Task directions => The records need to be set down again exactly as they appear.

Material shown =>

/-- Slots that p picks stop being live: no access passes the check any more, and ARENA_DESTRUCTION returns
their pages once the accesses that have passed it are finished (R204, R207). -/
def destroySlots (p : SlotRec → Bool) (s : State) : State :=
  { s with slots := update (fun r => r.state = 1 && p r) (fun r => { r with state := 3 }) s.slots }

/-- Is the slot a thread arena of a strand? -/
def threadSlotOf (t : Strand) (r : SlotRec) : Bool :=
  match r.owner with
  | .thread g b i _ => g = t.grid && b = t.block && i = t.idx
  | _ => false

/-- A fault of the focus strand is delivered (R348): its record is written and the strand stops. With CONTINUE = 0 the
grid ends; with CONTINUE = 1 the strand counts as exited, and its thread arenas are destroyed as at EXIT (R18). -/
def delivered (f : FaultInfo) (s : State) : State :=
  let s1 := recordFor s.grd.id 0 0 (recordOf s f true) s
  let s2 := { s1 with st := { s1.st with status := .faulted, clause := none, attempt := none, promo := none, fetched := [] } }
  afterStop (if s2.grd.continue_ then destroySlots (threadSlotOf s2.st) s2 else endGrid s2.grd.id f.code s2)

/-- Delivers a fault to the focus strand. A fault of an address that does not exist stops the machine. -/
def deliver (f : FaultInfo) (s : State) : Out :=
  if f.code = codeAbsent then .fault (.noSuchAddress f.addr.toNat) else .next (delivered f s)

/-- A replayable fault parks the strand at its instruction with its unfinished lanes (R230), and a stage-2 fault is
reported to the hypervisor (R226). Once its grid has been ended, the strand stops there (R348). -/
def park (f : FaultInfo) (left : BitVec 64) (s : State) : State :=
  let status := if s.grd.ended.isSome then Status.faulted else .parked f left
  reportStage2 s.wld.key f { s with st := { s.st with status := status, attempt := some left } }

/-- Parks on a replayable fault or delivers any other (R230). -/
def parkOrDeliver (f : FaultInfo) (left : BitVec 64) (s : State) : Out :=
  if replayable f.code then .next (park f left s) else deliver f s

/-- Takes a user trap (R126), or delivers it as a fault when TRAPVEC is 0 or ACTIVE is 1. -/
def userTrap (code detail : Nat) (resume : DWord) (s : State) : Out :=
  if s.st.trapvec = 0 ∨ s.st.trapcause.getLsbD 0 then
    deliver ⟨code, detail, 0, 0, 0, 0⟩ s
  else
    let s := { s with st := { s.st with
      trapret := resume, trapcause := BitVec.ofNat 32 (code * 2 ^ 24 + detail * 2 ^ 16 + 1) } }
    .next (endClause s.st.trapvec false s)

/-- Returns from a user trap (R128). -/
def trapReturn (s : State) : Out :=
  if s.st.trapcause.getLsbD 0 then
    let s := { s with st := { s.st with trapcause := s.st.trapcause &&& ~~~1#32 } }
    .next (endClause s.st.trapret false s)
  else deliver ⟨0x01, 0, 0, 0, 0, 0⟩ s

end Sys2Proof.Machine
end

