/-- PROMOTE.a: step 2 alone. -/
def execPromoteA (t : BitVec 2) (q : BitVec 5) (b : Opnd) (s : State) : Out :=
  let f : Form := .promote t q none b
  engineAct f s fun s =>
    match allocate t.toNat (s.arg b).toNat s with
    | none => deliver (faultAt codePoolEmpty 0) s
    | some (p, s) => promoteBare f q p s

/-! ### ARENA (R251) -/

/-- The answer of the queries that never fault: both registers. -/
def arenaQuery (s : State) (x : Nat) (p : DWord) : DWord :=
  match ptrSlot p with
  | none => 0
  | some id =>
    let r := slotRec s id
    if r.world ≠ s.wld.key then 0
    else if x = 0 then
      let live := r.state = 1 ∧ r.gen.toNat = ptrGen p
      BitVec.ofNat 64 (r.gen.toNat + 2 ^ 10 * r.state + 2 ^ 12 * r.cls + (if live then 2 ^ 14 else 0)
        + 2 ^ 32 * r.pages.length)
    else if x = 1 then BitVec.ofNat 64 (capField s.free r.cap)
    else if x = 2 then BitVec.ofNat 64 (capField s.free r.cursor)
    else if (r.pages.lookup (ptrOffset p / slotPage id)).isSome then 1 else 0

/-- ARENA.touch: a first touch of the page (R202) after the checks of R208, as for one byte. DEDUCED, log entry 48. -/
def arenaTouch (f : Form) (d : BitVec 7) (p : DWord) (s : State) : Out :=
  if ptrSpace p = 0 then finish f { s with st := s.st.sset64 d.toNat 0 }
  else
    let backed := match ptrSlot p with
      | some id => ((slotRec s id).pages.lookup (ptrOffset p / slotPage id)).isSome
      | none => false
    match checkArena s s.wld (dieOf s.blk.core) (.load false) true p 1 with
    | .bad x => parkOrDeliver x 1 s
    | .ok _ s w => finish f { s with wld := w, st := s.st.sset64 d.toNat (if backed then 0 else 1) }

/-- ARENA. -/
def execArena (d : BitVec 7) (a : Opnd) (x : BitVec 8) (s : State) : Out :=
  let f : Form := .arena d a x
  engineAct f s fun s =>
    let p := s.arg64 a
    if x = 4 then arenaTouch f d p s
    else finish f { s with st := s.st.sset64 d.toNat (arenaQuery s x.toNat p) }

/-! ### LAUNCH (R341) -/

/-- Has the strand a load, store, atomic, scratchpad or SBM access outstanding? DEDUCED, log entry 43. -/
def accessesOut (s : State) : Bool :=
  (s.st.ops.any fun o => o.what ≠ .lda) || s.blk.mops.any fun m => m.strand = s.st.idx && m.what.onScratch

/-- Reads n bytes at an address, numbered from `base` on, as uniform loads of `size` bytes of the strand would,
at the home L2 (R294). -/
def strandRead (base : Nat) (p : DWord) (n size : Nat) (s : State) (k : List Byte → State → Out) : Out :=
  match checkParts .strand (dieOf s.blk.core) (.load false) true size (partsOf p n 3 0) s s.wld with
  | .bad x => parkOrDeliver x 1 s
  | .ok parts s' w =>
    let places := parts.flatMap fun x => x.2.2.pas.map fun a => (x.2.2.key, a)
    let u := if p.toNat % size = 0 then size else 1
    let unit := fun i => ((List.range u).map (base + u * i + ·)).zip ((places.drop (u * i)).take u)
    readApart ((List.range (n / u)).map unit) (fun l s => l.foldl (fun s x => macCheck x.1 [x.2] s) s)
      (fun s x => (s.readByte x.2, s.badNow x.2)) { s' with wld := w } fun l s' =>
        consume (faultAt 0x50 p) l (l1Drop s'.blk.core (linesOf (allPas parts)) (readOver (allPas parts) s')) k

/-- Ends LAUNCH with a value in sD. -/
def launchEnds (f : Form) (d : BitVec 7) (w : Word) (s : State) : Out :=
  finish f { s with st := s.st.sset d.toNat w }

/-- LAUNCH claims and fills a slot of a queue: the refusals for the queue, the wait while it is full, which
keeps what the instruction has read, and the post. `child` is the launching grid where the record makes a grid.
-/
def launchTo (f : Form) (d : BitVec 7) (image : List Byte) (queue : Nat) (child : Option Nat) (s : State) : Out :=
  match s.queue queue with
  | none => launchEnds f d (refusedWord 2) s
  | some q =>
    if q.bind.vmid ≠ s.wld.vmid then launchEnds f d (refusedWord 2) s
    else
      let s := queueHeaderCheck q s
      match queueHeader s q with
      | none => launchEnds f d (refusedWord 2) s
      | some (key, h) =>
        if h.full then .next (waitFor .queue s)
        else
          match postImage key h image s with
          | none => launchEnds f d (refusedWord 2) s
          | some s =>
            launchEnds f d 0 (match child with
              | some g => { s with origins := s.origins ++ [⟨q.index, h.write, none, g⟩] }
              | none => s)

Answer box =>
/-- Slots that p picks stop being live: no access passes the check any more, and ARENA_DESTRUCTION returns
their pages once the accesses that have passed it are finished (R204, R207). -/
def destroySlots (p : SlotRec → Bool) (s : State) : State :=
  { s with slots := update (fun r => r.state = 1 && p r) (fun r => { r with state := 3 }) s.slots }

/-- Is the slot a thread arena of a strand? -/
def threadSlotOf (t : Strand) (r : SlotRec) : Bool :=
  match r.owner with
  | .thread g b i _ => g = t.grid && b = t.block && i = t.idx
  | _ => false

/-- A fault of the focus strand is delivered (R348): its record is written and the strand stops. With CONTINUE = 0 the
grid ends; with CONTINUE = 1 the strand counts as exited, and its thread arenas are destroyed as at EXIT (R18). -/
def delivered (f : FaultInfo) (s : State) : State :=
  let s1 := recordFor s.grd.id 0 0 (recordOf s f true) s
  let s2 := { s1 with st := { s1.st with status := .faulted, clause := none, attempt := none, promo := none, fetched := [] } }
  afterStop (if s2.grd.continue_ then destroySlots (threadSlotOf s2.st) s2 else endGrid s2.grd.id f.code s2)

/-- Delivers a fault to the focus strand. A fault of an address that does not exist stops the machine. -/
def deliver (f : FaultInfo) (s : State) : Out :=
  if f.code = codeAbsent then .fault (.noSuchAddress f.addr.toNat) else .next (delivered f s)

/-- A replayable fault parks the strand at its instruction with its unfinished lanes (R230), and a stage-2 fault is
reported to the hypervisor (R226). Once its grid has been ended, the strand stops there (R348). -/
def park (f : FaultInfo) (left : BitVec 64) (s : State) : State :=
  let status := if s.grd.ended.isSome then Status.faulted else .parked f left
  reportStage2 s.wld.key f { s with st := { s.st with status := status, attempt := some left } }

/-- Parks on a replayable fault or delivers any other (R230). -/
def parkOrDeliver (f : FaultInfo) (left : BitVec 64) (s : State) : Out :=
  if replayable f.code then .next (park f left s) else deliver f s

/-- Takes a user trap (R126), or delivers it as a fault when TRAPVEC is 0 or ACTIVE is 1. -/
def userTrap (code detail : Nat) (resume : DWord) (s : State) : Out :=
  if s.st.trapvec = 0 ∨ s.st.trapcause.getLsbD 0 then
    deliver ⟨code, detail, 0, 0, 0, 0⟩ s
  else
    let s := { s with st := { s.st with
      trapret := resume, trapcause := BitVec.ofNat 32 (code * 2 ^ 24 + detail * 2 ^ 16 + 1) } }
    .next (endClause s.st.trapvec false s)

/-- Returns from a user trap (R128). -/
def trapReturn (s : State) : Out :=
  if s.st.trapcause.getLsbD 0 then
    let s := { s with st := { s.st with trapcause := s.st.trapcause &&& ~~~1#32 } }
    .next (endClause s.st.trapret false s)
  else deliver ⟨0x01, 0, 0, 0, 0, 0⟩ s

end Sys2Proof.Machine
end

/-- PROMOTE.a: step 2 alone. -/
def execPromoteA (t : BitVec 2) (q : BitVec 5) (b : Opnd) (s : State) : Out :=
  let f : Form := .promote t q none b
  engineAct f s fun s =>
    match allocate t.toNat (s.arg b).toNat s with
    | none => deliver (faultAt codePoolEmpty 0) s
    | some (p, s) => promoteBare f q p s

/-! ### ARENA (R251) -/

/-- The answer of the queries that never fault: both registers. -/
def arenaQuery (s : State) (x : Nat) (p : DWord) : DWord :=
  match ptrSlot p with
  | none => 0
  | some id =>
    let r := slotRec s id
    if r.world ≠ s.wld.key then 0
    else if x = 0 then
      let live := r.state = 1 ∧ r.gen.toNat = ptrGen p
      BitVec.ofNat 64 (r.gen.toNat + 2 ^ 10 * r.state + 2 ^ 12 * r.cls + (if live then 2 ^ 14 else 0)
        + 2 ^ 32 * r.pages.length)
    else if x = 1 then BitVec.ofNat 64 (capField s.free r.cap)
    else if x = 2 then BitVec.ofNat 64 (capField s.free r.cursor)
    else if (r.pages.lookup (ptrOffset p / slotPage id)).isSome then 1 else 0

/-- ARENA.touch: a first touch of the page (R202) after the checks of R208, as for one byte. DEDUCED, log entry 48. -/
def arenaTouch (f : Form) (d : BitVec 7) (p : DWord) (s : State) : Out :=
  if ptrSpace p = 0 then finish f { s with st := s.st.sset64 d.toNat 0 }
  else
    let backed := match ptrSlot p with
      | some id => ((slotRec s id).pages.lookup (ptrOffset p / slotPage id)).isSome
      | none => false
    match checkArena s s.wld (dieOf s.blk.core) (.load false) true p 1 with
    | .bad x => parkOrDeliver x 1 s
    | .ok _ s w => finish f { s with wld := w, st := s.st.sset64 d.toNat (if backed then 0 else 1) }

/-- ARENA. -/
def execArena (d : BitVec 7) (a : Opnd) (x : BitVec 8) (s : State) : Out :=
  let f : Form := .arena d a x
  engineAct f s fun s =>
    let p := s.arg64 a
    if x = 4 then arenaTouch f d p s
    else finish f { s with st := s.st.sset64 d.toNat (arenaQuery s x.toNat p) }

/-! ### LAUNCH (R341) -/

/-- Has the strand a load, store, atomic, scratchpad or SBM access outstanding? DEDUCED, log entry 43. -/
def accessesOut (s : State) : Bool :=
  (s.st.ops.any fun o => o.what ≠ .lda) || s.blk.mops.any fun m => m.strand = s.st.idx && m.what.onScratch

/-- Reads n bytes at an address, numbered from `base` on, as uniform loads of `size` bytes of the strand would,
at the home L2 (R294). -/
def strandRead (base : Nat) (p : DWord) (n size : Nat) (s : State) (k : List Byte → State → Out) : Out :=
  match checkParts .strand (dieOf s.blk.core) (.load false) true size (partsOf p n 3 0) s s.wld with
  | .bad x => parkOrDeliver x 1 s
  | .ok parts s' w =>
    let places := parts.flatMap fun x => x.2.2.pas.map fun a => (x.2.2.key, a)
    let u := if p.toNat % size = 0 then size else 1
    let unit := fun i => ((List.range u).map (base + u * i + ·)).zip ((places.drop (u * i)).take u)
    readApart ((List.range (n / u)).map unit) (fun l s => l.foldl (fun s x => macCheck x.1 [x.2] s) s)
      (fun s x => (s.readByte x.2, s.badNow x.2)) { s' with wld := w } fun l s' =>
        consume (faultAt 0x50 p) l (l1Drop s'.blk.core (linesOf (allPas parts)) (readOver (allPas parts) s')) k

/-- Ends LAUNCH with a value in sD. -/
def launchEnds (f : Form) (d : BitVec 7) (w : Word) (s : State) : Out :=
  finish f { s with st := s.st.sset d.toNat w }

/-- LAUNCH claims and fills a slot of a queue: the refusals for the queue, the wait while it is full, which
keeps what the instruction has read, and the post. `child` is the launching grid where the record makes a grid.
-/
def launchTo (f : Form) (d : BitVec 7) (image : List Byte) (queue : Nat) (child : Option Nat) (s : State) : Out :=
  match s.queue queue with
  | none => launchEnds f d (refusedWord 2) s
  | some q =>
    if q.bind.vmid ≠ s.wld.vmid then launchEnds f d (refusedWord 2) s
    else
      let s := queueHeaderCheck q s
      match queueHeader s q with
      | none => launchEnds f d (refusedWord 2) s
      | some (key, h) =>
        if h.full then .next (waitFor .queue s)
        else
          match postImage key h image s with
          | none => launchEnds f d (refusedWord 2) s
          | some s =>
            launchEnds f d 0 (match child with
              | some g => { s with origins := s.origins ++ [⟨q.index, h.write, none, g⟩] }
              | none => s)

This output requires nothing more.